AWSの一部のサービスについては、チームメンバーからの提案によって最近導入したものもあります。データ分析は、処理するデータが膨大になるため作業するパソコンのスペックやパワーに依存してしまいます。そのためクラウドなどの外部処理デバイスに接続し、より大きいリソースを確保して分析するなど、効率や最適な作業環境への改善に対する意見が反映されやすい環境にあり、作業者にとってのストレス負荷は改善されやすいです。

そうしたことも関連してか、チームメンバーは自由で伸び伸びしているとよく言われます。一方で、チームメンバーに限らずデジタルガレージグループ全体に共通するのは、情報に対する感度の高さです。
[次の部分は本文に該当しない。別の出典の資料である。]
-- ==== Sys2Proof/Tests/Slice0.lean ====
section
/-! SUPPORT. Tests on single steps, and a witness for the hypotheses of every statement that has some.
Expected results come from spec/95_test_vectors.md (the vector's number stands in the test's comment) or
from the rule named there. -/

namespace Sys2Proof.Tests
open Sys2Proof Sys2Proof.Machine

/-- Reset with another pc, some registers and some cells. -/
def st (pc : Pc) (regs : List (Reg × Byte)) (cells : List (Nat × Byte)) : State :=
  { State.reset with
    pc := pc
    x := regs.foldl (fun x r => x.set r.1 r.2) State.reset.x
    mem := cells.foldl (fun m c => m.set c.1 c.2) State.reset.mem }

/-- The next state a step answers, if it answers one. -/
def after (o : Outcome) : Option State :=
  match o with
  | .next t => some t
  | .fault _ => none
  | .refused _ => none

/-- A fault record as the vectors write it: Faulted(cause, fpc, info). -/
def faultOf (o : Outcome) : Option (RunState × Nat × Nat × Int) :=
  (after o).map fun t => (t.run, t.fault.cause.code, t.fault.fpc.toNat, t.fault.info)

/-- Equal, Less, Greater after the step. -/
def elgOf (o : Outcome) : Option (Bool × Bool × Bool) :=
  (after o).map fun t => (t.flags.e, t.flags.l, t.flags.g)

/-! ### WellFormed refuses an ill-formed term for each check -/

theorem test_wf_refuses_rA_byte_8 : (Instr.ldi 8 1).wf = false := by decide
theorem test_wf_refuses_rA_byte_255 : (Instr.push 255).wf = false := by decide
theorem test_wf_refuses_rA_of_two : (Instr.mul 9 0).wf = false := by decide
theorem test_wf_refuses_rB : (Instr.add 0 9).wf = false := by decide
theorem test_wf_takes_any_immediate : (Instr.ldi 7 255).wf = true := by decide
theorem test_wf_takes_no_operands : Instr.ret.wf = true := by decide

/-! ### Words written out from the encoding column of the opcode table (R61, R64) -/

theorem test_decode_LDI : decode [0b10000010, 0b00000111, 0b11111111] = .ok (.ldi 7 255, []) := rfl
theorem test_decode_PRN : decode [0b01000111, 0b00000111, 1] = .ok (.prn 7, [1]) := rfl
theorem test_decode_ADD : decode [0b10100000, 0b00000001, 0b00000010] = .ok (.add 1 2, []) := rfl
theorem test_decode_MUL : decode [0b10100010, 0b00000001, 0b00000010] = .ok (.mul 1 2, []) := rfl
theorem test_decode_CMP : decode [0b10100111, 0b00000001, 0b00000010] = .ok (.cmp 1 2, []) := rfl
theorem test_decode_PUSH : decode [0b01000101, 0b00000011] = .ok (.push 3, []) := rfl
theorem test_decode_POP : decode [0b01000110, 0b00000011] = .ok (.pop 3, []) := rfl
theorem test_decode_JMP : decode [0b01010100, 0b00000011] = .ok (.jmp 3, []) := rfl
theorem test_decode_JEQ : decode [0b01010101, 0b00000011] = .ok (.jeq 3, []) := rfl
theorem test_decode_JNE : decode [0b01010110, 0b00000011] = .ok (.jne 3, []) := rfl
theorem test_decode_CALL : decode [0b01010000, 0b00000011] = .ok (.call 3, []) := rfl
theorem test_decode_RET : decode [0b00010001, 5] = .ok (.ret, [5]) := rfl
theorem test_decode_HLT : decode [0b00000001] = .ok (.hlt, []) := rfl
theorem test_decode_keeps_register_byte_8 : decode [0x47, 8] = .ok (.prn 8, []) := rfl
theorem test_decode_unknown : decode [0xFF, 0, 0] = .error (.unknownOpcode 0xFF) := rfl
theorem test_decode_no_byte : decode [] = .error .noOpcode := rfl
theorem test_decode_missing_first_operand : decode [0x82] = .error (.missingOperand 1) := rfl
theorem test_decode_missing_second_operand : decode [0x82, 0] = .error (.missingOperand 2) := rfl
theorem test_encode_ADD : encode (.add 1 2) = [0xA0, 1, 2] := rfl
theorem test_decodeTableWord_LDI : decodeTableWord 24 0x080082 = some (.ldi 0 8) := by decide
theorem test_decodeTableWord_short : decodeTableWord 8 0xFFFFA0 = some (.add 0 0) := by decide
theorem test_decodeTableWord_unknown : decodeTableWord 8 0 = none := by decide

/-- R69's own spellings -/
theorem test_assembly : (Instr.ldi 0 8).assembly = "LDI R0,8" ∧ (Instr.mul 0 1).assembly = "MUL R0,R1" ∧
    (Instr.prn 0).assembly = "PRN R0" ∧ Instr.hlt.assembly = "HLT" := by decide

/-! ### One step per vector -/

/-- W1, first step; V2's kind of immediate -/
theorem test_LDI : (after (step (st 0 [] [(0, 0x82), (1, 5), (2, 0xFF)]))).map
    (fun t => (t.x[5], t.pc.toNat)) = some (255, 3) := by decide
/-- V3: LDI R7 writes the stack pointer -/
theorem test_LDI_R7 : (after (step (st 0 [] [(0, 0x82), (1, 7), (2, 16)]))).map
    (fun t => (t.x[7], t.run)) = some (16, .running) := by decide
/-- V8 -/
theorem test_PRN_R7 : (after (step (st 0 [] [(0, 0x47), (1, 7)]))).map
    (fun t => (t.out, t.pc.toNat)) = some ([244], 2) := by decide
/-- V9 -/
theorem test_PRN_at_255 : faultOf (step (st 255 [] [(255, 0x47)])) = some (.faulted, 2, 255, 256) := by decide
/-- V10 -/
theorem test_ADD_wraps : (after (step (st 0 [(0, 200), (1, 100)] [(0, 0xA0), (1, 0), (2, 1)]))).map
    (fun t => (t.x[0], t.x[1])) = some (44, 100) := by decide
/-- V16: rA is checked first -/
theorem test_ADD_checks_rA_first :
    faultOf (step (st 0 [] [(0, 0xA0), (1, 9), (2, 10)])) = some (.faulted, 4, 0, 9) := by decide
/-- V19 -/
theorem test_MUL_low_byte : (after (step (st 0 [(0, 255), (1, 255)] [(0, 0xA2), (1, 0), (2, 1)]))).map
    (fun t => t.x[0]) = some 1 := by decide
/-- V21 -/
theorem test_MUL_same_register : (after (step (st 0 [(3, 12)] [(0, 0xA2), (1, 3), (2, 3)]))).map
    (fun t => t.x[3]) = some 144 := by decide
/-- V27: unsigned -/
theorem test_CMP_unsigned : elgOf (step (st 0 [(0, 0), (1, 255)] [(0, 0xA7), (1, 0), (2, 1)])) =
    some (false, true, false) := by decide
/-- V29: Less is cleared -/
theorem test_CMP_clears : elgOf (exec (.cmp 0 1)
    { st 0 [(0, 2), (1, 2)] [] with flags := ⟨false, true, false⟩ }) = some (true, false, false) := by decide
/-- V33 -/
theorem test_PUSH_R7 : (after (step (st 0 [] [(0, 0x45), (1, 7)]))).map
    (fun t => (t.x[7], t.mem.get 0xF3)) = some (0xF3, 0xF3) := by decide
/-- V34: the push overwrites its own opcode byte -/
theorem test_PUSH_over_itself : (after (step (st 0 [(0, 0xAB), (7, 1)] [(0, 0x45), (1, 0)]))).map
    (fun t => (t.x[7], t.mem.get 0, t.pc.toNat)) = some (0, 0xAB, 2) := by decide
/-- V36 -/
theorem test_POP_R7 : (after (step (st 0 [(7, 0xF3)] [(0, 0x46), (1, 7), (0xF3, 0x40)]))).map
    (fun t => t.x[7]) = some 0x41 := by decide
/-- V38: nothing is committed -/
theorem test_POP_at_255 : (after (step (st 0 [(0, 3), (7, 255)] [(0, 0x46), (1, 0)]))).map
    (fun t => (t.x[0], t.x[7], t.fault.info, t.pc.toNat)) = some (3, 255, 256, 0) := by decide
/-- V40 -/
theorem test_JMP : (after (step (st 0 [(2, 10)] [(0, 0x54), (1, 2)]))).map
    (fun t => t.pc.toNat) = some 10 := by decide
/-- V48 -/
theorem test_JMP_at_255 : faultOf (step (st 255 [] [(255, 0x54)])) = some (.faulted, 2, 255, 256) := by decide
/-- V45 -/
theorem test_JEQ_after_reset : (after (step (st 0 [(3, 20)] [(0, 0x55), (1, 3)]))).map
    (fun t => t.pc.toNat) = some 2 := by decide
/-- V47: the register byte is checked although the jump is not taken -/
theorem test_JEQ_register_9 :
    faultOf (step (st 0 [] [(0, 0x55), (1, 9)])) = some (.faulted, 4, 0, 9) := by decide
/-- V46 -/
theorem test_JNE_after_reset : (after (step (st 0 [(3, 20)] [(0, 0x56), (1, 3)]))).map
    (fun t => t.pc.toNat) = some 20 := by decide
/-- V44 -/
theorem test_JNE_equal : (after (exec (.jne 3)
    { st 0 [(3, 20)] [] with flags := ⟨true, false, false⟩ })).map (fun t => t.pc.toNat) = some 2 := by decide
/-- V52 -/
theorem test_CALL_R7 : (after (step (st 0 [] [(0, 0x50), (1, 7)]))).map
    (fun t => (t.mem.get 0xF3, t.x[7], t.pc.toNat)) = some (2, 0xF3, 0xF3) := by decide
/-- V50 with R164: the return address is checked before the stack -/
theorem test_CALL_at_254 : faultOf (step (st 254 [(7, 0)] [(254, 0x50), (255, 1)])) =
    some (.faulted, 2, 254, 256) := by decide
/-- V53 -/
theorem test_RET : (after (step (st 0 [(7, 0xF3)] [(0, 0x11), (0xF3, 8)]))).map
    (fun t => (t.pc.toNat, t.x[7])) = some (8, 0xF4) := by decide
/-- V54 -/
theorem test_RET_at_255 : faultOf (step (st 0 [(7, 255)] [(0, 0x11)])) = some (.faulted, 2, 0, 256) := by decide
/-- V57 -/
theorem test_HLT_at_255 : (after (step (st 255 [] [(255, 1)]))).map
    (fun t => (t.run, t.pc.toNat, t.fault.cause)) = some (.halted, 256, .none) := by decide
/-- V58 -/
theorem test_no_step_when_halted : step { State.reset with run := .halted } = .fault .halted := rfl
/-- V59 -/
theorem test_fetch_at_256 : faultOf (step (st 256 [] [])) = some (.faulted, 2, 256, 256) := by decide
/-- V60: what the one step from reset with nothing loaded does -/
theorem test_reset_step : faultOf (step State.reset) = some (.faulted, 1, 0, 0) := by decide
/-- V61 -/
theorem test_unknown_at_255 : faultOf (step (st 255 [] [(255, 0xFF)])) = some (.faulted, 1, 255, 255) := by decide
/-- W1: the word placed for the host is what the next step runs -/
theorem test_withFetchWord : (after (step (State.reset.withFetchWord 24 0x080082))).map
    (fun t => (t.x[0], t.pc.toNat)) = some (8, 3) := by decide
/-- R34: writing 0 removes the cell, so equal memories are equal data -/
theorem test_memory_canonical : ((State.reset.mem.set 9 1).set 3 2).set 9 0 = State.reset.mem.set 3 2 := by decide
/-- R182 -/
theorem test_boot_W1 : (boot [0x82, 0, 8, 0x47, 0, 1]).map
    (fun h => (h.core.mem.get 3, h.core.mem.get 6, h.core.x[7])) = some (0x47, 0, 0xF4) := by decide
ここ数年だけでもIT業界の潮流はかなり変化し、技術はますます激しいスピード感で躍進や衰退をしています。その中でデジタルガレージグループは、グループ会社を横断した全体会議などにおいて、最新技術や動向などをリアルタイムで拾い上げています。2023年5月時点ですでに、既存サービスにChatGPTを活用した最新のプラグインを実装したグループ会社もありました。日本国内の中でもトップレベルのスピード感です。

VUGAと呼ばれる先行き不透明な時代においても、デジタルガレージグループであればこの荒波を乗り切れるような確信があります。企業としても常に変化していく会社ですので、それも含めて楽しめる技術者の方にとっては理想の環境かもしれません。展開するサービスも多岐に渡りますし、技術領域においてもweb3やAI、決済など複数の分野を有するグループですので、特定の領域に絞ることなく入社後に自分の興味に応じて方向転換できることも魅力のひとつです。そうした心持ちで、気軽にデジタルガレージグループについて、興味をもち、キャリアパスにおけるひとつのカードとして見ていただけたらと思います。